Queste rivelazioni emergono mentre JBS si prepara a concludere le approvazioni per la sua quotazione alla Borsa di New York, accompagnata da una ristrutturazione societaria che prevede lo spostamento della sede legale della capogruppo dal Brasile ai Paesi Bassi. Lo scorso mese, l’azienda – che rifornisce colossi come McDonald’s, Tesco e Walmart, ed è finanziata da banche come Barclays, Santander e Rabobank – ha annunciato un utile di 1,8 miliardi di dollari nel 2024.

A febbraio, il team legale di Greenpeace International ha inviato una diffida allo studio notarile olandese Loyens & Loeff, che rappresenta JBS, chiedendo di verificare se fornire assistenza legale all’azienda per la ristrutturazione e la quotazione in borsa sia compatibile con i doveri professionali dello studio, alla luce dei legami di JBS con la distruzione ambientale, la corruzione e le violazioni dei diritti umani. 

«Questa inchiesta dovrebbe spazzare via ogni illusione che JBS possa eliminare la deforestazione dalla propria filiera in Amazzonia entro la fine dell’anno. Dovrebbe anche sollevare serie domande sul fatto che JBS abbia ingannato gli investitori, promettendo un obiettivo che non aveva alcuna reale intenzione – o possibilità – di raggiungere. Al di là delle gravi falle e irregolarità evidenziate, è ormai chiaro che il sistema di monitoraggio della deforestazione di JBS non è efficace», dichiara Martina Borghi della campagna Foreste di Greenpeace Italia. 

«Le multinazionali dell’agroindustria come JBS continuano a trarre profitti enormi mentre distruggono foreste ed ecosistemi fondamentali per la vita sul pianeta. I governi europei devono fare la loro parte, respingendo l’accordo UE-Mercosur che avvantaggia solo le grandi aziende del settore. L’Unione Europea deve invece garantire l’applicazione piena ed efficace del regolamento per smettere di importare deforestazione (EUDR), uno strumento fondamentale per evitare che il consumo europeo continui a distruggere le foreste del mondo», conclude Borghi.

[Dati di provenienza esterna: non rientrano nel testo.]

/-- R211, R214, R215 and hs_begin of R197. -/
def Obligations.SequencerSteps : Prop :=
  ∀ (s : State) (ans : EnvAnswer),
    (s.estate = .sqStart → act (.engine ans) s = .next
      (if s.eop = .configure ∧ 1 ≤ s.attempt.toNat then { s with port := ans, estate := .sqReset }
        else { s with port := ans, outerRemain := s.outerBudget, innerCount := 0#32, estate := .hsOuterCheck })) ∧
    (s.estate = .sqReset → ans.completes = true → act (.engine ans) s = .next
      { s with port := ans, trace := s.trace ++ [.resetDev], estate := .sqBackoff }) ∧
    (s.estate = .sqBackoff → ans.completes = true → act (.engine ans) s = .next
      { s with port := ans, trace := s.trace ++ [.sleep (300#32 * s.attempt)], outerRemain := s.outerBudget,
               innerCount := 0#32, estate := .hsOuterCheck })

/-- R212 and R213, every branch. -/
def Obligations.SequencerEvaluation : Prop :=
  ∀ (s : State) (ans : EnvAnswer), s.estate = .sqEval →
    (s.eop = .identify → act (.engine ans) s = .next
      (let v : Sub16 := match s.cfg.versionField with
        | .lo => s.rx[1].setWidth 16
        | .hi => (s.rx[1] >>> 16).setWidth 16
      if s.hsRes = .ok then
        if s.minFw.toNat ≤ v.toNat then
          { s with port := ans, version := v, result := .identified, eop := .none, estate := .idle }
        else { s with port := ans, version := 9999#16, result := .notDetected, eop := .none, estate := .idle }
      else if 5#32 ≤ s.attempt + 1#32 then
        { s with port := ans, version := 9999#16, result := .notDetected, eop := .none, estate := .idle }
      else { s with port := ans, attempt := s.attempt + 1#32, estate := .sqStart })) ∧
    (s.eop = .configure → act (.engine ans) s = .next
      (if s.hsRes = .ok then { s with port := ans, result := .configured, eop := .none, estate := .idle }
      else if 10#32 ≤ s.attempt + 1#32 then
        { s with port := ans, result := .configIncomplete, eop := .none, estate := .idle }
      else { s with port := ans, attempt := s.attempt + 1#32, estate := .sqStart }))

/-- R61 to R63, R250, and R21 for the ranges of another `N_P`. The fault outside the window is the model's choice (log 11); that BusError is a next state is log 10. -/
def Obligations.BadAccessesEndInBusError : Prop :=
  (∀ (s : State) (a : Access), a.off < 0x200 →
    (a.width ≠ .w32 ∨ a.off % 4 ≠ 0 ∨ a.off = 0x03C ∨ (0x044 + 4 * s.cfg.nP.val ≤ a.off ∧ a.off ≤ 0x07C) ∨
      (0x088 + 4 * s.cfg.nP.val ≤ a.off ∧ a.off ≤ 0x0BC) ∨ (0x0C8 + 4 * s.cfg.nP.val ≤ a.off ∧ a.off ≤ 0x0FC) ∨
      0x128 ≤ a.off) →
    act (.host a) s = .next { s with busLog := s.busLog ++ [.error a.off] }) ∧
  (∀ (s : State) (a : Access), 0x200 ≤ a.off → act (.host a) s = .fault (.outsideWindow a.off))

/-- R46, row by row. P_READY_COST and P_MIN_FW are OPEN (R6): the statement holds whatever they are. -/
def Obligations.ResetValues : Prop :=
  ∀ s : State, s = State.reset →
    s.result = .none ∧ s.crcOk = false ∧ s.rxKind = .other ∧ s.xferFail = false ∧ s.cmdRejected = false ∧
    s.werr = false ∧ s.estate = .idle ∧ statusWord s = 0#32 ∧ s.crcAcc = s.cfg.crcInit ∧ s.pk = 0#32 ∧
    s.version = 9999#16 ∧ s.outerBudget = 5000#32 ∧ s.innerBudget = 100#32 ∧ s.readyCost = s.cfg.pReadyCost ∧
    s.minFw = s.cfg.pMinFw ∧ s.outerRemain = 0#32 ∧ s.innerCount = 0#32 ∧ s.attempt = 0#32 ∧ s.opcode = 0#32 ∧
    (∀ i : Fin 11, s.param[i] = 0#32) ∧ (∀ j : Fin 13, s.tx[j] = 0#32 ∧ s.rx[j] = 0#32) ∧
    (∀ k : Fin 10, s.pset[k] = 0#16) ∧ s.eop = .none ∧ s.hsRes = .ok

/-- R270, R271, and R181 (the engine has no step in IDLE: that a scheduled one changes nothing is log 22). What block reset keeps outside the block's registers is log 19. -/
def Obligations.BlockResetStep : Prop :=
  ∀ s : State, ∃ t, act .blockReset s = .next t ∧
    t = { State.resetWith s.cfg with
      trace := s.trace, busLog := s.busLog, inputs := s.inputs, port := s.port, draws := s.draws } ∧
    ∀ ans, act (.engine ans) t = .next { t with port := ans }

/-- The base of StepKeepsInv. That seven values of an arbitrary permutation are the OPEN opcodes is log 2. -/
def Obligations.InvHoldsAtReset : Prop :=
  Inv State.reset

/-- The invariant `Inv`: R45, R275, R41, R17 and the shape of the microstates. That the words an `N_P` below 11 leaves out hold 0 is the model's (log 4). -/
def Obligations.StepKeepsInv : Prop :=
  ∀ s t : State, Inv s → step s = .next t → Inv t

/-- R123. `N_P` is a constant of the frame as CRC_POLY and CRC_INIT are of its checksum (R8). -/
def Obligations.EncodedFramesVerify : Prop :=
  (∀ (cfg : Config) (o : Word) (p : Params), verifyFrame cfg (encodeFrame cfg o p) = true) ∧
  (∀ (cfg cfg' : Config) (o : Word) (p : Params), cfg.nP = cfg'.nP → cfg.crcPoly = cfg'.crcPoly → cfg.crcInit = cfg'.crcInit →
    encodeFrame cfg o p = encodeFrame cfg' o p)

/-- R122, over every word, the checksum word included. -/
def Obligations.SingleBitErrorsDetected : Prop :=
  ∀ (cfg : Config) (f : Frame) (j : Fin 13) (b : Fin 32), j.val ≤ cfg.nP.val + 1 →
    cfg.crcPoly = 0x04C11DB7#32 → verifyFrame cfg f = true →
    verifyFrame cfg (f.set j (f[j] ^^^ (1#32 <<< b.val))) = false

/-- R124. -/
def Obligations.ChecksumIsAffine : Prop :=
  ∀ (cfg : Config) (f g : Frame),
    crcFrame cfg (Vector.zipWith (· ^^^ ·) f g) =
      crcFrame cfg f ^^^ crcFrame cfg g ^^^ crcFrame cfg (Vector.replicate 13 0#32)

/-- The derived example of R120, by R110 to R113. -/
def Obligations.HostUnitComputesTheFrameChecksum : Prop :=
  ∀ (s : State) (f : Frame), ∃ t : State,
    actAll ([.host (Access.wr 0x008 1#32)] ++ (f.toList.take (s.cfg.nP.val + 1)).map (fun w => .host (Access.wr 0x00C w)) ++
      [.host (Access.rd 0x00C)]) s = .next t ∧
    t.busLog.getLast? = some (.read 0x00C (crcFrame s.cfg f)) ∧
    t = { s with crcAcc := crcFrame s.cfg f, busLog := t.busLog }

/-- R140 and R148, for every layout R145 allows. That UNPACK then PACK restores all of PARAM, not PARAM[1..5] alone, rests on the
model's choice that halves no entry maps to are kept (log 17, DEDUCED). -/
def Obligations.PackingRoundTrips : Prop :=
  (∀ s : State, s.estate = .idle → s.cfg.psetLayout.toList.Nodup →
    (∃ t u, exec .packPset s = .next t ∧ exec .unpackPset t = .next u ∧ u.pset = s.pset) ∧
    (∃ t u, exec .unpackPset s = .next t ∧ exec .packPset t = .next u ∧ u.param = s.param)) ∧
  (∀ (s : State) (h l : Word),
    (∃ t u, exec (.pkHiWrite h) s = .next t ∧ exec (.pkLoWrite l) t = .next u ∧
      u.pk = h.setWidth 16 ++ l.setWidth 16) ∧
    (∃ t u, exec (.pkLoWrite l) s = .next t ∧ exec (.pkHiWrite h) t = .next u ∧
      u.pk = h.setWidth 16 ++ l.setWidth 16)) ∧
  (∀ w : Word, pack16 (hi16 w) (lo16 w) = w) ∧
  (∀ h l : Sub16, pack16 h l = h.setWidth 32 <<< 16 ||| l.setWidth 32 ∧ hi16 (pack16 h l) = h ∧ lo16 (pack16 h l) = l)

/-- R41: TX is written only by these. A rule over the whole machine. -/
def Obligations.OnlyFourCommandsWriteTx : Prop :=
  ∀ s t : State, step s = .next t → t.tx ≠ s.tx →
    (∃ rest, s.inputs = .blockReset :: rest) ∨
    (s.estate = .idle ∧ ∃ v rest, s.inputs = .host (Access.wr 0x000 v) :: rest ∧ v ∈ [1#32, 3#32, 4#32, 5#32])

/-- R35: VERSION is written only by IDENTIFY. A rule over the whole machine. -/
def Obligations.OnlyIdentifyWritesVersion : Prop :=
  ∀ s t : State, step s = .next t → t.version ≠ s.version →
    (∃ rest, s.inputs = .blockReset :: rest) ∨
    (s.estate = .sqEval ∧ s.eop = .identify ∧ ∃ ans rest, s.inputs = .engine ans :: rest)

/-- R181, over the whole machine. The second clause is the model's choice: R181 gives the engine no step in IDLE, and that a
scheduled engine step there changes nothing is log 22 (DESIGN CHOICE). -/
def Obligations.IdleIsLeftOnlyByLongCommands : Prop :=
  (∀ s t : State, step s = .next t → s.estate = .idle → t.estate ≠ .idle →
    ∃ v rest, s.inputs = .host (Access.wr 0x000 v) :: rest ∧ v ∈ [3#32, 4#32, 5#32]) ∧
  (∀ (s : State) (ans : EnvAnswer), s.estate = .idle → act (.engine ans) s = .next { s with port := ans })

/-- R8: no register and no operation changes them. That they are held in State is log 5. -/
def Obligations.ConstantsNeverChange : Prop :=
  ∀ s t : State, step s = .next t → t.cfg = s.cfg

/-- R54: nothing the engine reads changes during a long command except by its own steps. -/
def Obligations.HostCannotDisturbABusyEngine : Prop :=
  ∀ (s t : State) (a : Access), s.estate ≠ .idle → act (.host a) s = .next t →
    t = { s with crcAcc := t.crcAcc, pk := t.pk, cmdRejected := t.cmdRejected, werr := t.werr, busLog := t.busLog }

/-- R29, R54, R114: the host units share no state with the engine. A comparison of two runs. -/
def Obligations.EngineIgnoresHostUnits : Prop :=
  ∀ (s s' : State) (oracle : Oracle) (n : Nat), engineView s = engineView s' →
    ∃ t t', engineRun oracle n s = .next t ∧ engineRun oracle n s' = .next t' ∧ engineView t = engineView t' ∧
      t = { t with crcAcc := s.crcAcc, pk := s.pk, cmdRejected := s.cmdRejected, werr := s.werr, busLog := s.busLog }

/-- R193: OPC_NONE is read by no rule. A comparison of two runs. -/
def Obligations.OpcNoneIsReadByNoRule : Prop :=
  ∀ (s t : State) (i : Input) (w : Word), act i s = .next t → act i (withOpcNone w s) = .next (withOpcNone w t)

/-- R161, R165, R193 (no frame but the probe is sent), R162 (the durations). -/
def Obligations.EngineStepIssuesOneTransaction : Prop :=
  ∀ (s : State) (ans : EnvAnswer), ∃ t, act (.engine ans) s = .next t ∧ t.busLog = s.busLog ∧ t.tx = s.tx ∧
    (t.trace = s.trace ∨ ∃ e, t.trace = s.trace ++ [e] ∧ (∀ f g, e = .exchange f g → f = s.tx) ∧
      (∀ ms, e = .sleep ms → ms = 1#32 ∨ ms = 600#32 ∨ ms = 10#32 ∨ ms = 300#32 * s.attempt))

/-- R169: stuck, not finished, and block reset leaves it. That the step changes nothing and that an unanswered request is not in
the trace is the model's choice (log 8, DEDUCED). -/
def Obligations.UncompletedTransactionsWait : Prop :=
  ∀ (s : State) (ans : EnvAnswer), ans.completes = false →
    (s.estate.issuesTransaction = true ∨
      (s.estate = .hsInnerSettle ∧ (s.tx[0] = s.cfg.opcBlEraseAll ∨ s.tx[0] = s.cfg.opcBlWriteFirmware))) →
    act (.engine ans) s = .next { s with port := ans } ∧ ∃ t, act .blockReset s = .next t ∧ t.estate = .idle

/-- R194. -/
def Obligations.InnerLoopNeverReturnsToOuter : Prop :=
  ∀ (s : State) (ans : EnvAnswer), s.estate.inInnerLoop = true → ∃ t, act (.engine ans) s = .next t ∧
    t.outerRemain = s.outerRemain ∧
    (t.estate.inInnerLoop = true ∨
      (s.eop = .handshake ∧ t.estate = .idle ∧ (t.result = .ok ∨ t.result = .protocol)) ∨
      (s.eop ≠ .handshake ∧ t.estate = .sqEval ∧ (t.hsRes = .ok ∨ t.hsRes = .protocol)))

Nel 2022 JBS ha annunciato che avrebbe eliminato la deforestazione in Amazzonia dalle proprie filiere entro il 2025, e in tutti gli altri biomi entro il 2030, rafforzando una promessa già fatta nel 2021. L’obiettivo finale dell’azienda è raggiungere zero deforestazione su tutta la filiera entro il 2035 e zero emissioni nette entro il 2040.

Jason Weller, direttore globale della sostenibilità di JBS, ha ribadito questo impegno davanti alla commissione finanze del Senato statunitense durante un’audizione sul ruolo dell’azienda nella deforestazione amazzonica. Tuttavia, all’inizio del 2024, Weller ha ridimensionato pubblicamente l’impegno dichiarando che l’obiettivo relativo alle emissioni “non è mai stato una promessa” e sollevando dubbi anche sull’impegno contro la deforestazione.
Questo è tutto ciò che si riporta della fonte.